Re: Billion Triples Challenge Crawl 2014 from Andreas Harth on 2014-02-17 (semantic-web@w3.org from February 2014)

From: Andreas Harth <andreas@harth.org>
Date: Mon, 17 Feb 2014 12:59:54 +0100
To: Hugh Glaser <hugh@glasers.org>
CC: Semantic Web <semantic-web@w3.org>
Message-ID: <5301F9BA.40806@harth.org>

Hi,

On 02/16/2014 01:01 PM, Hugh Glaser wrote:
> This is to the list because there may be issues that people would
> like to discuss.

+1

> So one question is, how do you feel about such stiff in the Crawl?
> And another is, what should the Crawl do with such effectively
> unbounded datasets? And indeed, unbounded ones such as
> http://km.aifb.kit.edu/projects/numbers/ (built as an April Fool, but
> that is actually useful), or some other datasets we now have that are
> linked, unbounded, rdf?
>
> Personally I would like to see representation of these datasets in
> the Crawl.

These datasets will be represented, to a degree, as we cannot get the
"entire"  web of Linked Data (see Linked Open Numbers).  We plan to
crawl for about a month and see what we can get.

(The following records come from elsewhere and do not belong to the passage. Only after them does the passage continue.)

-- ==== Sys2Proof/Laws/Steps.lean ====
section
/-! SUPPORT. Laws/Steps.lean: symbols, field lengths, error events and the bit loop, each in the form
later proofs cite. -/

namespace Sys2Proof.Machine

/-! ### Symbols (R82, R90) -/

/-- The two valid symbols. -/
theorem validSymbol_iff (c : Symbol) : validSymbol c = true ↔ c = 0x30#8 ∨ c = 0x31#8 := by
  simp [validSymbol, isZero, isOne]

theorem bitval_of_valid {c : Symbol} (h : validSymbol c = true) : bitval c = some (isOne c) := by
  rcases (validSymbol_iff c).mp h with rfl | rfl <;> rfl

theorem bitval_of_invalid {c : Symbol} (h : validSymbol c = false) : bitval c = none := by
  simp only [validSymbol, Bool.or_eq_false_iff] at h
  simp [bitval, h.1, h.2]

theorem wire_of_valid {c : Symbol} (h : validSymbol c = true) (x : Bool) :
    wire c x = some (isOne c ^^ x) := by
  simp [wire, bitval_of_valid h]

theorem wire_of_invalid {c : Symbol} (h : validSymbol c = false) (x : Bool) : wire c x = none := by
  simp [wire, bitval_of_invalid h]

/-! ### Field lengths (R120 to R122) -/

/-- The first wrong field depends on the request registers only. -/
theorem State.firstWrongField_congr {s t : State} (h1 : t.sender = s.sender)
    (h2 : t.group = s.group) (h3 : t.onOff = s.onOff) (h4 : t.recip = s.recip) :
    t.firstWrongField = s.firstWrongField := by
  have h : t.wrongLength = s.wrongLength := by
    funext f
    simp only [State.wrongLength]
    cases f <;> simp only [State.field, h1, h2, h3, h4] <;> rfl
  simp [State.firstWrongField, h]

theorem State.wrongLength_eq_none (s : State) (f : Field) :
    s.wrongLength f = none ↔ (s.field f).length = expectedLength f := by
  unfold State.wrongLength
  split <;> simp [*]

/-- No field is wrong exactly when the lengths are 26, 1, 1 and 4. -/
theorem State.firstWrongField_eq_none (s : State) :
    s.firstWrongField = none ↔
      s.sender.length = 26 ∧ s.group.length = 1 ∧ s.onOff.length = 1 ∧ s.recip.length = 4 := by
  simp [State.firstWrongField, checkOrder, List.findSome?_eq_none_iff, State.wrongLength_eq_none,
    State.field, expectedLength]

/-! ### Error events -/

/-- A sink failure, as one record update (R223, R224, R227). -/
theorem State.raise_sinkFailure (s : State) (w : SinkWord) :
    s.raise (.sinkFailure w) = specFailure s w := by
  unfold State.raise State.record State.divert specFailure
  cases hs : s.seqState <;> cases he : s.err <;> simp [SeqState.staysOnFailure, hs, he]

/-- The first defect of a session (R222). -/
theorem State.raise_defect {s : State} (h : s.err = .none) (p : Nat) (c : Symbol) :
    s.raise (.protocolDefect p c) =
      { s with err := .defect, errPos := BitVec.ofNat 5 p, errSym := c, seqState := .abort } := by
  simp [State.raise, State.record_of_none h, State.divert, State.goTo]

/-- The first validation error of a session (R221). -/
theorem State.raise_validation {s : State} (h : s.err = .none) (f : Field) (n : Nat) :
    s.raise (.validationError f n) =
      { s with err := .rejected, errField := f, errLen := n, seqState := .rejected } := by
  simp [State.raise, State.record_of_none h, State.divert, State.goTo]

/-- An answer of the PulseSink as the statements write it. -/
theorem State.answered_eq {s : State} {w : SinkWord} {q : List SinkWord} (h : s.outq = w :: q)
    (a : Answer) (rest : List Answer) (d : Dir) (l : Line) (n : Nat) :
    s.answered w q a rest d l n = specAnswered s w a rest d l n := by
  cases a
  · simp [State.answered, specAnswered, h]
  · simp only [State.answered, State.raise_sinkFailure, specAnswered, h, List.tail]

/-! ### The bit loop (R143, R144) -/

/-- `BIT_HIGH` at the first wire bit of an invalid symbol. -/
theorem bitHighOn_of_invalid {c : Symbol} {s : State} (hh : s.half = false)
    (hc : validSymbol c = false) : bitHighOn c s = s.raise (.protocolDefect s.bit c) := by
  simp [bitHighOn, hh, hc]

/-- `BIT_HIGH` at the second wire bit, or of a valid symbol. -/
theorem bitHighOn_of_ok {c : Symbol} {s : State} (h : s.half = true ∨ validSymbol c = true) :
    bitHighOn c s = (s.pulse .high s.profile.tHigh).goTo .bitLow := by
  unfold bitHighOn
  rw [if_neg]
  rcases h with h | h <;> simp [h]

theorem advanceBit_of_first {s : State} (h : s.half = false) :
    advanceBit s = { s with half := true, seqState := .bitHigh } := by
  unfold advanceBit
  rw [if_pos h]
  rfl

theorem advanceBit_of_second {s : State} (h : s.half = true) :
    advanceBit s =
      { s with
        half := false, bit := s.bit + 1,
        seqState := if s.bit + 1 = 32 then .close else .bitHigh } := by
  unfold advanceBit
  rw [if_neg (by simp [h])]
  rfl

/-- `BIT_LOW` of the first wire bit of a valid symbol. -/
theorem bitLowOn_of_first {c : Symbol} {s : State} (hc : validSymbol c = true)
    (hh : s.half = false) :
    bitLowOn c s =
      { s.pulse .low (s.profile.lowdur (isOne c)) with half := true, seqState := .bitHigh } := by
  have hl : lowHoldOf c s = emitLowHold (isOne c) s := by
    simp [lowHoldOf, wire_of_valid hc, hh]
  rw [bitLowOn, hl, advanceBit_of_first (by exact hh)]
  rfl

/-- `BIT_LOW` of the second wire bit of a valid symbol. -/
theorem bitLowOn_of_second {c : Symbol} {s : State} (hc : validSymbol c = true)
    (hh : s.half = true) :
    bitLowOn c s =
      { s.pulse .low (s.profile.lowdur (!isOne c)) with
        half := false, bit := s.bit + 1,
        seqState := if s.bit + 1 = 32 then .close else .bitHigh } := by
  have hl : lowHoldOf c s = emitLowHold (!isOne c) s := by
    simp [lowHoldOf, wire_of_valid hc, hh]
  rw [bitLowOn, hl, advanceBit_of_second (by exact hh)]
  rfl

end Sys2Proof.Machine
end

If we assume a crawling delay of 2 seconds, we'll dereference at most
(60*60*24)/2=43200 URIs per day per pay-level domain, which leads to
around 1.3 million per pay-level domain for the entire crawl.  At least
that's our plan.

> Again, personally I think that such datasets may well have a place in
> the Crawl - perhaps it would encourage research to identify such
> stuff before it becomes more widespread?

Due to my aversion for manual work the crawler will just download those
files indiscriminately.  I agree with you that we'll need algorithms
and methods to sort out the mess at some point.

Cheers,
Andreas.

Received on Monday, 17 February 2014 12:00:21 UTC